Workflow engines like Atomate2 abstract the execution of commands. However, they often spawn processes using Python’s subprocess.Popen. By default, Popen may not emulate a full interactive login shell. Consequently, the module load commands that the user typed in their terminal are effectively lost when the Python script spawns a child process to run VASP. The Dynamic Linker runs inside that child process, looks for MKL, fails to find it, and the OS kills the process before it even writes an output file.

Real-World Impact

  • Blocked Computation: The workflow fails silently or with cryptic dynamic linker errors. No vasprun.xml or OUTCAR is generated, making debugging difficult.
  • Wasted Resources: In HPC environments, time allocated on compute nodes is finite. A misconfigured environment wastes allocation hours while performing no actual physics calculations.
  • Software Fragility: Relying on global environment variables (LD_LIBRARY_PATH) creates “works on my machine” scenarios. A script that runs on a login node often fails in a batch job context.

Example or Code

To debug this, we often use a “Wrapper Script” approach. This ensures the environment is explicitly set before VASP runs.

1. Create a wrapper script (run_vasp_wrapper.sh):
This script forces the loading of the MKL module explicitly within its execution context.

#!/bin/bash
# Explicitly load the MKL module required for VASP execution
module load intel/2022.2  # Example specific module version

# Verify the library path is set (for logging/debugging)
echo "LD_LIBRARY_PATH is set to: $LD_LIBRARY_PATH"

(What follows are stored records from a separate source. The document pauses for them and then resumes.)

/-- 42_alu.md section 3: or, and, exclusive or, bit by bit; `VF` is not written unless it is the
destination (the spec's decision D8, log 26). -/
def Obligations.LogicOpsActBitByBit : Prop :=
  ∀ (s : State) (x y : Reg),
    (∃ t, exec (.orVxVy x y) s = .next t ∧
      (∀ k, k < 8 → (t.reg x).getLsbD k = ((s.reg x).getLsbD k || (s.reg y).getLsbD k)) ∧
      RegsSameBut [x] s t ∧ t.pc = s.pc + 2 ∧ SameBut [.v, .pc] s t) ∧
    (∃ t, exec (.andVxVy x y) s = .next t ∧
      (∀ k, k < 8 → (t.reg x).getLsbD k = ((s.reg x).getLsbD k && (s.reg y).getLsbD k)) ∧
      RegsSameBut [x] s t ∧ t.pc = s.pc + 2 ∧ SameBut [.v, .pc] s t) ∧
    (∃ t, exec (.xorVxVy x y) s = .next t ∧
      (∀ k, k < 8 → (t.reg x).getLsbD k = ((s.reg x).getLsbD k ^^ (s.reg y).getLsbD k)) ∧
      RegsSameBut [x] s t ∧ t.pc = s.pc + 2 ∧ SameBut [.v, .pc] s t)

/-- R156: the sum modulo 256 and the carry in `VF`; with `VF` as the destination the carry stands. -/
def Obligations.AddRegistersSetsCarry : Prop :=
  ∀ (s : State) (x y : Reg),
    decodeWord (encodeXYN 0x8#4 x y 0x4#4) = .ok (.addVxVy x y) ∧
    ∃ t, exec (.addVxVy x y) s = .next t ∧
      (x ≠ VF → (t.reg x).toNat = ((s.reg x).toNat + (s.reg y).toNat) % 256) ∧
      t.reg VF = (if 255 < (s.reg x).toNat + (s.reg y).toNat then 1 else 0) ∧
      RegsSameBut [x, VF] s t ∧ t.pc = s.pc + 2 ∧ SameBut [.v, .pc] s t

/-- R157: the difference modulo 256 and the flag 1 when there is no borrow; with `VF` as the
destination the flag stands. -/
def Obligations.SubtractSetsNoBorrow : Prop :=
  ∀ (s : State) (x y : Reg),
    decodeWord (encodeXYN 0x8#4 x y 0x5#4) = .ok (.subVxVy x y) ∧
    ∃ t, exec (.subVxVy x y) s = .next t ∧
      (x ≠ VF → ((t.reg x).toNat : Int) = ((s.reg x).toNat - (s.reg y).toNat : Int) % 256) ∧
      t.reg VF = (if (s.reg y).toNat ≤ (s.reg x).toNat then 1 else 0) ∧
      RegsSameBut [x, VF] s t ∧ t.pc = s.pc + 2 ∧ SameBut [.v, .pc] s t

/-- R159: the reverse difference modulo 256 and its flag. -/
def Obligations.ReverseSubtractSetsNoBorrow : Prop :=
  ∀ (s : State) (x y : Reg),
    decodeWord (encodeXYN 0x8#4 x y 0x7#4) = .ok (.subnVxVy x y) ∧
    ∃ t, exec (.subnVxVy x y) s = .next t ∧
      (x ≠ VF → ((t.reg x).toNat : Int) = ((s.reg y).toNat - (s.reg x).toNat : Int) % 256) ∧
      t.reg VF = (if (s.reg x).toNat ≤ (s.reg y).toNat then 1 else 0) ∧
      RegsSameBut [x, VF] s t ∧ t.pc = s.pc + 2 ∧ SameBut [.v, .pc] s t

/-- 42_alu.md sections 1 and 3: shift right by one. `VF` gets the bit shifted out, unless `VF` is the
destination: then the shifted value stands (the spec's decision D7, log 14). `Y` is not read (D8,
log 26). -/
def Obligations.ShiftRightMovesOneBit : Prop :=
  ∀ (s : State) (x y : Reg),
    ∃ t, exec (.shrVx x y) s = .next t ∧
      (t.reg x).toNat = (s.reg x).toNat / 2 ∧
      (x ≠ VF → (t.reg VF).toNat = (s.reg x).toNat % 2) ∧
      RegsSameBut [x, VF] s t ∧ t.pc = s.pc + 2 ∧ SameBut [.v, .pc] s t

/-- 42_alu.md sections 1 and 3: shift left by one, the same way; the flag is 0 or 1, not 0x80 (the
spec's decisions D7, D8, logs 14, 26). -/
def Obligations.ShiftLeftMovesOneBit : Prop :=
  ∀ (s : State) (x y : Reg),
    ∃ t, exec (.shlVx x y) s = .next t ∧
      (t.reg x).toNat = (s.reg x).toNat * 2 % 256 ∧
      (x ≠ VF → (t.reg VF).toNat = (s.reg x).toNat / 128) ∧
      RegsSameBut [x, VF] s t ∧ t.pc = s.pc + 2 ∧ SameBut [.v, .pc] s t

/-- 42_alu.md section 4: the random byte masked with `KK`. The byte is the input of the cycle, any
value `b`; where the schedule gave none it is the free value (log 2). -/
def Obligations.RandomByteIsMasked : Prop :=
  ∀ (s : State) (x : Reg) (kk : Byte),
    ∃ t, exec (.rndVxKk x kk) s = .next t ∧
      (∀ b, s.rnd = some b → t.reg x = b &&& kk) ∧
      (s.rnd = none → t.reg x = Config.randomByte s.draws &&& kk) ∧
      (∀ k, k < 8 → kk.getLsbD k = false → (t.reg x).getLsbD k = false) ∧
      RegsSameBut [x] s t ∧ t.pc = s.pc + 2 ∧ SameBut [.v, .pc, .draws] s t
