-- ==== Sys2Proof/Laws/State.lean ====
section
/-! SUPPORT. One lemma per field per named update of the state, each true by `rfl`, so that no later
proof unfolds a record update. -/

namespace Sys2Proof.Machine

/-! ### setReg -/

@[simp] theorem State.setReg_mem (s : State) (x : Reg) (b : Byte) : (s.setReg x b).mem = s.mem := rfl
@[simp] theorem State.setReg_v (s : State) (x : Reg) (b : Byte) : (s.setReg x b).v = s.v.set x.val b := rfl
@[simp] theorem State.setReg_I (s : State) (x : Reg) (b : Byte) : (s.setReg x b).I = s.I := rfl
@[simp] theorem State.setReg_pc (s : State) (x : Reg) (b : Byte) : (s.setReg x b).pc = s.pc := rfl
@[simp] theorem State.setReg_sp (s : State) (x : Reg) (b : Byte) : (s.setReg x b).sp = s.sp := rfl
@[simp] theorem State.setReg_stack (s : State) (x : Reg) (b : Byte) : (s.setReg x b).stack = s.stack := rfl
@[simp] theorem State.setReg_DT (s : State) (x : Reg) (b : Byte) : (s.setReg x b).DT = s.DT := rfl
@[simp] theorem State.setReg_ST (s : State) (x : Reg) (b : Byte) : (s.setReg x b).ST = s.ST := rfl
@[simp] theorem State.setReg_fb (s : State) (x : Reg) (b : Byte) : (s.setReg x b).fb = s.fb := rfl
@[simp] theorem State.setReg_dirty (s : State) (x : Reg) (b : Byte) : (s.setReg x b).dirty = s.dirty := rfl
@[simp] theorem State.setReg_key (s : State) (x : Reg) (b : Byte) : (s.setReg x b).key = s.key := rfl
@[simp] theorem State.setReg_halted (s : State) (x : Reg) (b : Byte) : (s.setReg x b).halted = s.halted := rfl
@[simp] theorem State.setReg_cause (s : State) (x : Reg) (b : Byte) : (s.setReg x b).cause = s.cause := rfl
@[simp] theorem State.setReg_started (s : State) (x : Reg) (b : Byte) : (s.setReg x b).started = s.started := rfl
@[simp] theorem State.setReg_schedule (s : State) (x : Reg) (b : Byte) : (s.setReg x b).schedule = s.schedule := rfl
@[simp] theorem State.setReg_rnd (s : State) (x : Reg) (b : Byte) : (s.setReg x b).rnd = s.rnd := rfl
@[simp] theorem State.setReg_draws (s : State) (x : Reg) (b : Byte) : (s.setReg x b).draws = s.draws := rfl
@[simp] theorem State.setReg_events (s : State) (x : Reg) (b : Byte) : (s.setReg x b).events = s.events := rfl
@[simp] theorem State.setReg_reply (s : State) (x : Reg) (b : Byte) : (s.setReg x b).reply = s.reply := rfl

/-! ### setVF -/

@[simp] theorem State.setVF_mem (s : State) (f : Byte) : (s.setVF f).mem = s.mem := rfl
@[simp] theorem State.setVF_v (s : State) (f : Byte) : (s.setVF f).v = s.v.set 15 f := rfl
@[simp] theorem State.setVF_I (s : State) (f : Byte) : (s.setVF f).I = s.I := rfl
@[simp] theorem State.setVF_pc (s : State) (f : Byte) : (s.setVF f).pc = s.pc := rfl
@[simp] theorem State.setVF_sp (s : State) (f : Byte) : (s.setVF f).sp = s.sp := rfl
@[simp] theorem State.setVF_stack (s : State) (f : Byte) : (s.setVF f).stack = s.stack := rfl
@[simp] theorem State.setVF_DT (s : State) (f : Byte) : (s.setVF f).DT = s.DT := rfl
@[simp] theorem State.setVF_ST (s : State) (f : Byte) : (s.setVF f).ST = s.ST := rfl
@[simp] theorem State.setVF_fb (s : State) (f : Byte) : (s.setVF f).fb = s.fb := rfl
@[simp] theorem State.setVF_dirty (s : State) (f : Byte) : (s.setVF f).dirty = s.dirty := rfl
@[simp] theorem State.setVF_key (s : State) (f : Byte) : (s.setVF f).key = s.key := rfl
@[simp] theorem State.setVF_halted (s : State) (f : Byte) : (s.setVF f).halted = s.halted := rfl
@[simp] theorem State.setVF_cause (s : State) (f : Byte) : (s.setVF f).cause = s.cause := rfl
@[simp] theorem State.setVF_started (s : State) (f : Byte) : (s.setVF f).started = s.started := rfl
@[simp] theorem State.setVF_schedule (s : State) (f : Byte) : (s.setVF f).schedule = s.schedule := rfl
@[simp] theorem State.setVF_rnd (s : State) (f : Byte) : (s.setVF f).rnd = s.rnd := rfl
@[simp] theorem State.setVF_draws (s : State) (f : Byte) : (s.setVF f).draws = s.draws := rfl
@[simp] theorem State.setVF_events (s : State) (f : Byte) : (s.setVF f).events = s.events := rfl
@[simp] theorem State.setVF_reply (s : State) (f : Byte) : (s.setVF f).reply = s.reply := rfl

/-! ### setRegs -/

@[simp] theorem State.setRegs_mem (s : State) (bs : List Byte) : (s.setRegs bs).mem = s.mem := rfl
@[simp] theorem State.setRegs_v (s : State) (bs : List Byte) : (s.setRegs bs).v = Vector.ofFn fun i : Fin 16 => bs.getD i.val (s.reg i) := rfl
@[simp] theorem State.setRegs_I (s : State) (bs : List Byte) : (s.setRegs bs).I = s.I := rfl
@[simp] theorem State.setRegs_pc (s : State) (bs : List Byte) : (s.setRegs bs).pc = s.pc := rfl
@[simp] theorem State.setRegs_sp (s : State) (bs : List Byte) : (s.setRegs bs).sp = s.sp := rfl
@[simp] theorem State.setRegs_stack (s : State) (bs : List Byte) : (s.setRegs bs).stack = s.stack := rfl
@[simp] theorem State.setRegs_DT (s : State) (bs : List Byte) : (s.setRegs bs).DT = s.DT := rfl
@[simp] theorem State.setRegs_ST (s : State) (bs : List Byte) : (s.setRegs bs).ST = s.ST := rfl
@[simp] theorem State.setRegs_fb (s : State) (bs : List Byte) : (s.setRegs bs).fb = s.fb := rfl
@[simp] theorem State.setRegs_dirty (s : State) (bs : List Byte) : (s.setRegs bs).dirty = s.dirty := rfl
@[simp] theorem State.setRegs_key (s : State) (bs : List Byte) : (s.setRegs bs).key = s.key := rfl
@[simp] theorem State.setRegs_halted (s : State) (bs : List Byte) : (s.setRegs bs).halted = s.halted := rfl
@[simp] theorem State.setRegs_cause (s : State) (bs : List Byte) : (s.setRegs bs).cause = s.cause := rfl
@[simp] theorem State.setRegs_started (s : State) (bs : List Byte) : (s.setRegs bs).started = s.started := rfl
@[simp] theorem State.setRegs_schedule (s : State) (bs : List Byte) : (s.setRegs bs).schedule = s.schedule := rfl
@[simp] theorem State.setRegs_rnd (s : State) (bs : List Byte) : (s.setRegs bs).rnd = s.rnd := rfl
@[simp] theorem State.setRegs_draws (s : State) (bs : List Byte) : (s.setRegs bs).draws = s.draws := rfl
@[simp] theorem State.setRegs_events (s : State) (bs : List Byte) : (s.setRegs bs).events = s.events := rfl
@[simp] theorem State.setRegs_reply (s : State) (bs : List Byte) : (s.setRegs bs).reply = s.reply := rfl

# Execute the VASP binary passed as an argument
exec "$@"

2. Modify the Python Code:
Instead of forcing ["vasp_std"], point the workflow to the wrapper.

# ... (imports and setup) ...

# CRITICAL CHANGE: Use the wrapper script to ensure environment inheritance
# Ensure the script is executable: chmod +x run_vasp_wrapper.sh
BaseVaspMaker.run_vasp_cmd = ["/absolute/path/to/run_vasp_wrapper.sh", "vasp_std"]

# ... (rest of the code) ...

How Senior Engineers Fix It

Senior engineers do not rely on implicit environment inheritance. They ensure deterministic execution environments.

  1. Explicit Wrappers: As shown in the code block above, create a shell wrapper that loads the necessary environment modules (module load mkl) before executing the binary. This isolates the environment configuration from the Python code.

  2. Containerization (Singularity/Apptainer/Docker): The most robust fix is to package VASP and MKL into a container image. The workflow then executes the container, which guarantees that the libraries and paths are identical every time, regardless of the host OS or HPC login node configuration.

  3. Environment Forwarding: If using Python’s subprocess, one can capture the environment of the currently loaded modules and pass it explicitly to the subprocess call:

    import os
    import subprocess
    
    # Capture current environment (which includes module loads if run from the same shell)
    my_env = os.environ.copy()
    subprocess.run(["vasp_std"], env=my_env)
  4. HPC Workflow Managers: Utilizing managers like FireWorks or Prefect that are designed to generate proper batch scripts (Slurm/PBS) which inherently contain the module load commands at the top of the script file.

Why Juniors Miss It

Juniors often miss this issue because they conflate the Login Node environment with the Compute Node environment.

  • “It works in the terminal”: They run python script.py in their terminal. That terminal session has the environment variables loaded. They assume the Python script will magically pass those exact variables to any subprocess it spawns.
  • Abstracted Workflow: Frameworks like Atomate2 hide the execution mechanism. Juniors focus on the inputs (crystal structures, INCAR settings) and forget that the execution (running the binary) is a separate step that requires OS-level configuration.
  • Lack of Dynamic Linking Knowledge: They may not understand that vasp_std is not a binary directly, or if it is, it requires libmkl_rt.so to be discoverable by the OS loader immediately upon execution.